Segment Start: DATA RECORDS

/-- IMAGE_REJECTED for each image that fails verification and each that is left without a partner; `sf` runs. -/
def rejectImages (src : BitVec 2) (sf : Option Nat) (s0 : State) : State :=
  (List.range 6).foldl (fun s i =>
    let kind := i / 2
    let slot := i % 2
    let reason := match slotReason s0 kind slot with
      | some r => some r
      | none => if partnerless s0 src kind slot && !(kind = 0 && sf = some slot) then some 4 else none
    match reason with
    | some r => if (considered src).contains slot then
        raiseBoot 0x0201 0 (toLE 1 kind ++ toLE 1 slot ++ toLE 1 r ++ toLE 1 0 ++ toLE 4 (fwSlotAt s0 kind slot).gen.toNat) s
      else s
    | none => s) s0

/-- The persistent items take their flash values, or the factory's where the block fails its check (R436, R448). -/
def applyBlock (s : State) : State :=
  let b := if s.flash.block.good then s.flash.block else s.flash.factory
  let links := (List.range 14).foldl (fun m p => Tab.set (Link.reset 0) m p (Link.reset (Tab.get 0 b.linkCfg p))) []
  setMgmt b.mgmtAddr
    (modDev (fun d => { d with
      cfgDefaulted := !s.flash.block.good, options := b.options, moduleId := s.dev.nextModuleId.getD b.moduleId
      nextModuleId := none }) { s with stitch := { s.stitch with cfg := b.stitchCfg }, links := links })

/-- Spare rows that a repair list uses, by store. -/
def sparesOf (xs : List (BitVec 64)) : Tab Nat :=
  xs.foldl (fun m e =>
    let v := e.toNat
    let key := fld v 0 3 * 4096 + fld v 3 3 * 256 + fld v 6 8
    if bitAt v 63 then Tab.set 0 m key (max (Tab.get 0 m key) (fld v 29 6 + 1)) else m) []

/-- The repair list of flash is applied at a cold boot; a warm reset has kept the running one (R226). -/
def applyRepairs (s : State) : State :=
  if s.dev.bootCause ≠ 0 then s
  else
    let xs := (if s.flash.block.good then s.flash.block else s.flash.factory).repairs
    { s with maint := { s.maint with repairs := xs, spares := sparesOf xs } }

/-- The running images and what boot decides by them (R492, R493). -/
def runImages (sf sq lp : Nat) (restricted : Bool) (s : State) : State :=
  let lacks (kind slot : Nat) : Bool := slot ≠ 0xFF && !fwB0 (slotImage s kind slot)
  modDev (fun d => { d with
    sf := sf, sq := sq, lp := lp, restricted := restricted, romRecovery := false, bootSlot := decide (sf = 1)
    unqualified := lacks 0 sf || lacks 1 sq || lacks 2 lp }) s

/-- A TAMPER that is still to be raised is raised (R499). -/
def tellTamper (s : State) : State :=
  match s.trust.tamper with
  | some c => raiseBoot 0x0203 0 (toLE 1 c) { s with trust := { s.trust with tamper := none } }
  | none => s

/-- READY is 1 and BOOT_COMPLETE is raised. -/
def bootReady (cause : Nat) (s : State) : State :=
  let s1 := modDev (fun d => { d with ready := true, bootWait := false }) s
  raiseBoot 0x0200 0 (toLE 1 cause ++ toLE 1 s1.dev.sf ++ toLE 1 s1.dev.sq ++ toLE 1 s1.dev.lp ++ toLE 4 (devStatus s1)) s1

/-- ROM recovery: no image runs, READY is 0 and RESTRICTED is 1 (R494). -/
def enterRecovery (s : State) : State :=
  modDev (fun d => { d with romRecovery := true, restricted := true, ready := false }) s

/-- The ROM has chosen: the images run, the persistent block is applied, the alias key of the SF image is derived and endorsed,
and the UDS is locked (R490, R496). -/
def startImages (sf sq lp : Nat) (restricted : Bool) (src : BitVec 2) (s : State) : State :=
  let s1 := rejectImages src (some sf) s
  let s2 := applyRepairs (applyBlock (runImages sf sq lp restricted s1))
  tellTamper { s2 with trust :=
    { s2.trust with udsLocked := true, bootImage := slotImage s2 0 sf, bootFuses := BitVec.ofNat 32 (fuseState s2) } }

/-! ## Module Dormant (R505, R507, R535) -/

/-- A stitch that has lost its lock, its skip levels and its time base; STITCH_COUNT is kept. -/
def dormantStitch (x : Stitch) : Stitch := { Stitch.reset with cfg := x.cfg, count := x.count }

/-- Links and everything on its way are lost with the fabric; numbers already given are not given again. -/
def dormantNet (n : Net) : Net :=
  { Net.reset with nextCopy := n.nextCopy, nextWid := n.nextWid, nextFid := n.nextFid }

/-- What Dormant loses (Table 14.11): the on-chip stores of every Hoop with its loads, tiles and circuits, sessions and
descriptors, stitch lock, counters, links. -/
def dormantLoses (s : State) : State :=
  let s1 := (List.range 8).foldl (fun s h => loseHoop h (abortLoads h (fun _ => true) s)) s
  let s2 := (List.range 4).foldl (fun s p => hostRetrain p s) s1
  let links := (List.range 14).foldl (fun m p => Tab.set (Link.reset 0) m p (Link.reset (linkAt s2 p).cfg)) []
  modDev (fun d => { d with ready := false, thermal := false })
    { tellPorts s { s2 with links := links } with
      stitch := dormantStitch s2.stitch, net := dormantNet s2.net, links := links
      txns := s2.txns.map fun t => if t.committing then t else { t with session := none }
      maint := { s2.maint with window := [], corr := [], recent := [] } }

/-- Whether the write of CFG_PERSIST may still be under way: no command has been taken since. The spec does not say when it
ends within its 200 ms (DESIGN CHOICE, log entry 13). -/
def persistOpen (s : State) : Bool :=
  (s.logs.journal.head?.map fun e => decide (e.opcode = 0x52) && decide (e.status = .ok)).getD false

/-- A power loss during the write of the persistent block leaves a block that fails its check (R448, R538). -/
def cutPersist (s : State) : State :=
  if !persistOpen s then s
  else
    useFree 1 (if freeNat s 0 % 2 = 1 then { s with flash := { s.flash with block := { s.flash.block with good := false } } } else s)

/-- Rollbacks in progress are interrupted (R507). -/
def cutRollbacks (s : State) : State :=
  softCtxs.foldl (fun s c =>
    if (sweepAt s c).st = .rollingBack then modSweep c (fun w => { w with cut := true }) s else s) s

/-- Dormant is entered: ACTIVE and EVICTING contexts are halted, DORMANT_ENTER is raised, HBM writes complete. -/
def dormantNow (over54 : Bool) (s : State) : State :=
  let halted := softCtxs.filter (haltable s)
  let s1 := each halted (haltCtx false) s
  let s2 := each s1.net.writes performWrite (raiseBoot 0x0205 0 (toLE 2 (ctxMask halted)) (cutPersist s1))
  modPins (fun p => { p with input := false, dormant := true, overvolt := over54 }) (ctlPart s (dormantLoses (cutRollbacks s2)))

/-- A boot that has started its images reaches READY. With the input out of limits a cold one waits for it (R536), and a
warm one completes and enters Dormant (Table 14.13). -/
def bootEnds (s : State) : State :=
  if s.pins.input then bootReady s.dev.bootCause s
  else if s.dev.bootCause = 0 then modDev (fun d => { d with bootWait := true }) s
  else dormantNow false (bootReady s.dev.bootCause s)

Segment End: DATA RECORDS

> [EXERCISE INSTRUCTIONS]:
The output should restate the data exactly, with no line missing.

> [ANSWER FOR THIS EXERCISE]:
/-- IMAGE_REJECTED for each image that fails verification and each that is left without a partner; `sf` runs. -/
def rejectImages (src : BitVec 2) (sf : Option Nat) (s0 : State) : State :=
  (List.range 6).foldl (fun s i =>
    let kind := i / 2
    let slot := i % 2
    let reason := match slotReason s0 kind slot with
      | some r => some r
      | none => if partnerless s0 src kind slot && !(kind = 0 && sf = some slot) then some 4 else none
    match reason with
    | some r => if (considered src).contains slot then
        raiseBoot 0x0201 0 (toLE 1 kind ++ toLE 1 slot ++ toLE 1 r ++ toLE 1 0 ++ toLE 4 (fwSlotAt s0 kind slot).gen.toNat) s
      else s
    | none => s) s0

/-- The persistent items take their flash values, or the factory's where the block fails its check (R436, R448). -/
def applyBlock (s : State) : State :=
  let b := if s.flash.block.good then s.flash.block else s.flash.factory
  let links := (List.range 14).foldl (fun m p => Tab.set (Link.reset 0) m p (Link.reset (Tab.get 0 b.linkCfg p))) []
  setMgmt b.mgmtAddr
    (modDev (fun d => { d with
      cfgDefaulted := !s.flash.block.good, options := b.options, moduleId := s.dev.nextModuleId.getD b.moduleId
      nextModuleId := none }) { s with stitch := { s.stitch with cfg := b.stitchCfg }, links := links })

/-- Spare rows that a repair list uses, by store. -/
def sparesOf (xs : List (BitVec 64)) : Tab Nat :=
  xs.foldl (fun m e =>
    let v := e.toNat
    let key := fld v 0 3 * 4096 + fld v 3 3 * 256 + fld v 6 8
    if bitAt v 63 then Tab.set 0 m key (max (Tab.get 0 m key) (fld v 29 6 + 1)) else m) []

/-- The repair list of flash is applied at a cold boot; a warm reset has kept the running one (R226). -/
def applyRepairs (s : State) : State :=
  if s.dev.bootCause ≠ 0 then s
  else
    let xs := (if s.flash.block.good then s.flash.block else s.flash.factory).repairs
    { s with maint := { s.maint with repairs := xs, spares := sparesOf xs } }

/-- The running images and what boot decides by them (R492, R493). -/
def runImages (sf sq lp : Nat) (restricted : Bool) (s : State) : State :=
  let lacks (kind slot : Nat) : Bool := slot ≠ 0xFF && !fwB0 (slotImage s kind slot)
  modDev (fun d => { d with
    sf := sf, sq := sq, lp := lp, restricted := restricted, romRecovery := false, bootSlot := decide (sf = 1)
    unqualified := lacks 0 sf || lacks 1 sq || lacks 2 lp }) s

/-- A TAMPER that is still to be raised is raised (R499). -/
def tellTamper (s : State) : State :=
  match s.trust.tamper with
  | some c => raiseBoot 0x0203 0 (toLE 1 c) { s with trust := { s.trust with tamper := none } }
  | none => s

/-- READY is 1 and BOOT_COMPLETE is raised. -/
def bootReady (cause : Nat) (s : State) : State :=
  let s1 := modDev (fun d => { d with ready := true, bootWait := false }) s
  raiseBoot 0x0200 0 (toLE 1 cause ++ toLE 1 s1.dev.sf ++ toLE 1 s1.dev.sq ++ toLE 1 s1.dev.lp ++ toLE 4 (devStatus s1)) s1

/-- ROM recovery: no image runs, READY is 0 and RESTRICTED is 1 (R494). -/
def enterRecovery (s : State) : State :=
  modDev (fun d => { d with romRecovery := true, restricted := true, ready := false }) s

/-- The ROM has chosen: the images run, the persistent block is applied, the alias key of the SF image is derived and endorsed,
and the UDS is locked (R490, R496). -/
def startImages (sf sq lp : Nat) (restricted : Bool) (src : BitVec 2) (s : State) : State :=
  let s1 := rejectImages src (some sf) s
  let s2 := applyRepairs (applyBlock (runImages sf sq lp restricted s1))
  tellTamper { s2 with trust :=
    { s2.trust with udsLocked := true, bootImage := slotImage s2 0 sf, bootFuses := BitVec.ofNat 32 (fuseState s2) } }

/-! ## Module Dormant (R505, R507, R535) -/

/-- A stitch that has lost its lock, its skip levels and its time base; STITCH_COUNT is kept. -/
def dormantStitch (x : Stitch) : Stitch := { Stitch.reset with cfg := x.cfg, count := x.count }

/-- Links and everything on its way are lost with the fabric; numbers already given are not given again. -/
def dormantNet (n : Net) : Net :=
  { Net.reset with nextCopy := n.nextCopy, nextWid := n.nextWid, nextFid := n.nextFid }

/-- What Dormant loses (Table 14.11): the on-chip stores of every Hoop with its loads, tiles and circuits, sessions and
descriptors, stitch lock, counters, links. -/
def dormantLoses (s : State) : State :=
  let s1 := (List.range 8).foldl (fun s h => loseHoop h (abortLoads h (fun _ => true) s)) s
  let s2 := (List.range 4).foldl (fun s p => hostRetrain p s) s1
  let links := (List.range 14).foldl (fun m p => Tab.set (Link.reset 0) m p (Link.reset (linkAt s2 p).cfg)) []
  modDev (fun d => { d with ready := false, thermal := false })
    { tellPorts s { s2 with links := links } with
      stitch := dormantStitch s2.stitch, net := dormantNet s2.net, links := links
      txns := s2.txns.map fun t => if t.committing then t else { t with session := none }
      maint := { s2.maint with window := [], corr := [], recent := [] } }

/-- Whether the write of CFG_PERSIST may still be under way: no command has been taken since. The spec does not say when it
ends within its 200 ms (DESIGN CHOICE, log entry 13). -/
def persistOpen (s : State) : Bool :=
  (s.logs.journal.head?.map fun e => decide (e.opcode = 0x52) && decide (e.status = .ok)).getD false

/-- A power loss during the write of the persistent block leaves a block that fails its check (R448, R538). -/
def cutPersist (s : State) : State :=
  if !persistOpen s then s
  else
    useFree 1 (if freeNat s 0 % 2 = 1 then { s with flash := { s.flash with block := { s.flash.block with good := false } } } else s)

/-- Rollbacks in progress are interrupted (R507). -/
def cutRollbacks (s : State) : State :=
  softCtxs.foldl (fun s c =>
    if (sweepAt s c).st = .rollingBack then modSweep c (fun w => { w with cut := true }) s else s) s

/-- Dormant is entered: ACTIVE and EVICTING contexts are halted, DORMANT_ENTER is raised, HBM writes complete. -/
def dormantNow (over54 : Bool) (s : State) : State :=
  let halted := softCtxs.filter (haltable s)
  let s1 := each halted (haltCtx false) s
  let s2 := each s1.net.writes performWrite (raiseBoot 0x0205 0 (toLE 2 (ctxMask halted)) (cutPersist s1))
  modPins (fun p => { p with input := false, dormant := true, overvolt := over54 }) (ctlPart s (dormantLoses (cutRollbacks s2)))

/-- A boot that has started its images reaches READY. With the input out of limits a cold one waits for it (R536), and a
warm one completes and enters Dormant (Table 14.13). -/
def bootEnds (s : State) : State :=
  if s.pins.input then bootReady s.dev.bootCause s
  else if s.dev.bootCause = 0 then modDev (fun d => { d with bootWait := true }) s
  else dormantNow false (bootReady s.dev.bootCause s)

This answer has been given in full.